DIRECTIONS: Write out exactly the lines below that run from the one containing "let (a, b, c, d)" through the one containing "let s := if p.z", both included, with no other lines.

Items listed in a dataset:
>>>>>
/-- R206, R207, R318: what a fetch that did not end well does to its pass. -/
def fetchFailed (s : State) (core : Nat) (p : Pass) (kept : List (List Byte) × List (List Byte)) (r : FetchRow) : State :=
  match r with
  | .ok _ | .wait => s
  | .suspend fc va ia op row => suspendPass s core p fc va ia op row kept
  | .fail va ia op row => failPass s core p op row (operandFault va ia)
  | .bad va ia header mask op row =>
    let (a, b, c, d) := quarRecord s header va (va % 2 ^ 16) 0 mask
    failPass s core p op row fun _ => { code := 0x0F, p0 := a, p1 := b, p2 := c, p3 := d, quar := some (va, ia) }

/-- R203, R206: a K-block whose operands have arrived issues. -/
def issueBlock (s : State) (core : Nat) (p : Pass) (bytesA bytesB : List Byte) : State :=
  let k := 4 * core + p.ctx
  let s := if p.z then mapTile s k p fun _ _ _ => 0 else s
  let t := foldCycle p.fmt s.cyc
  let m : PortSum :=
    { id := s.nextId, ctx := p.ctx, pass := p.id, at_ := if p.fmt = .b32 ∨ p.fmt = .b64 then 0 else t, kb := p.kbn, bytesA, bytesB }
  let s := addTimer { s with nextId := s.nextId + 1 } (t + 1) ⟨.kBlockFold, { core, ctx := p.ctx, id := m.id }⟩
  let s := updCore s core fun u => { u with sums := u.sums ++ [m], portFree := s.cyc + cpk p.fmt }
  let s := if p.susp.rdy then updCtx s k fun c => { c with mrp := 0 } else s
  let p := { p with kbn := p.kbn + 1, z := false, folding := p.folding + 1, susp := {} }
  if p.kbn < p.kb then schedBlock s core p (s.cyc + cpk p.fmt)
  else wake (kickUnit (putPass s core p) core) k

/-- K_BLOCK_ISSUE (R203): the next K-block of the running pass fetches its operands and issues. -/
def execKBlockIssue (s : State) : Host.Outcome State Fault Refusal :=
  let core := s.subj.core
  match passOf s core s.subj.id with
  | none => .next s
  | some p =>
    if !p.runs || p.stop || p.kbn != s.subj.val || decide (s.cyc < p.due) then .next s
    else
      let k := 4 * core + p.ctx
      match fetchOperand s k p false 32 with
      | (s, a, some r) => .next (fetchFailed s core p (a, []) r)
      | (s, a, none) =>
        match fetchOperand s k p true 32 with
        | (s, b, some r) => .next (fetchFailed s core p (a, b) r)
        | (s, b, none) => .next (issueBlock (takeGiven s k) core p (a.flatMap fun r => r) (b.flatMap fun r => r))

/-! ### Suspension and service -/

/-- The suspension code of a cause. -/
def causeCode : SuspendCause → Nat
  | .notPresent => 1
  | .cxlTier => 2
  | .uncorrectable => 3

/-- PASS_SUSPEND (R206): a load pipe meets a fault on a row of the next K-block of the running pass; the rows before it have been
fetched, unless one of them meets a fault itself. -/
def execPassSuspend (s : State) : Host.Outcome State Fault Refusal :=
  let core := s.subj.core
  let row := s.subj.val
  let op := s.subj.flag
  match passOf s core s.subj.id with
  | none => .next s
  | some p =>
    if !p.runs then .next s
    else
      let k := 4 * core + p.ctx
      match fetchOperand s k p false (if op then 32 else row) with
      | (s, a, some r) => .next (fetchFailed s core p (a, []) r)
      | (s, a, none) =>
        match fetchOperand s k p true (if op then row else 0) with
        | (s, b, some r) => .next (fetchFailed s core p (a, b) r)
        | (s, b, none) =>
          let (va, _) := (blockRows op p).getD row (0, 0)
          let ia := match rangeFind { ctxOf s k with rregs := p.maps } va with | some r => rangeMap r va | none => 0
          .next (suspendPass s core p (causeCode s.subj.cause) va ia op row (if op then (a, b) else (a, [])))

/-- R206, R347: RDY is set and the pass waits to be started again. -/
def passReady (s : State) (core : Nat) (p : Pass) : State :=
  let k := 4 * core + p.ctx
  let s := updCtx s k fun c => { c with mrp := c.mrp ||| 2 }
  requeuePass s core { p with st := .waiting, susp := { p.susp with rdy := true, served := some s.cyc } }

/-- PASS_FAULT_SERVED (R206, R347): the page of a suspended pass is looked at again, from the cycle after its suspension on: served, still waited
for, or failed. -/
def execPassFaultServed (s : State) : Host.Outcome State Fault Refusal :=
  let core := s.subj.core
  match passOf s core s.subj.id with
  | none => .next s
  | some p =>
    if p.st ≠ .suspended then .next s
    else if p.susp.since = s.cyc then .next (addTimer s (s.cyc + 1) ⟨.passFaultServed, s.subj⟩)
    else if p.susp.fc = 3 then .next (passReady s core p)
    else
      let k := 4 * core + p.ctx
      let q := leadCore s core
      let asn := (ctxOf s k).asn
      let moving := s.pageIns.any fun x => x.quarter == q && x.ia == p.susp.ia / 2 ^ 16 * 2 ^ 16
      if p.susp.fc = 2 ∧ moving then .next s
      else match resolvePage s q asn p.susp.ia false with
        | (s, .ok _ _) => .next (passReady s core p)
        | (s, .wait) => .next s
        | (s, _) => .next (failPass s core p p.susp.op p.susp.row (operandFault p.susp.va p.susp.ia))

/-- PASS_ABANDON (R207): the service of a suspended pass fails. -/
def execPassAbandon (s : State) : Host.Outcome State Fault Refusal :=
  let core := s.subj.core
  match passOf s core s.subj.id with
  | none => .next s
  | some p =>
    if p.st = .suspended then
      .next (failPass s core p p.susp.op p.susp.row (operandFault p.susp.va p.susp.ia))
    else .next s

end Sys2Proof.Machine
end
<<<<<
RESULT OF THE TASK:
    let (a, b, c, d) := quarRecord s header va (va % 2 ^ 16) 0 mask
    failPass s core p op row fun _ => { code := 0x0F, p0 := a, p1 := b, p2 := c, p3 := d, quar := some (va, ia) }

/-- R203, R206: a K-block whose operands have arrived issues. -/
def issueBlock (s : State) (core : Nat) (p : Pass) (bytesA bytesB : List Byte) : State :=
  let k := 4 * core + p.ctx
  let s := if p.z then mapTile s k p fun _ _ _ => 0 else s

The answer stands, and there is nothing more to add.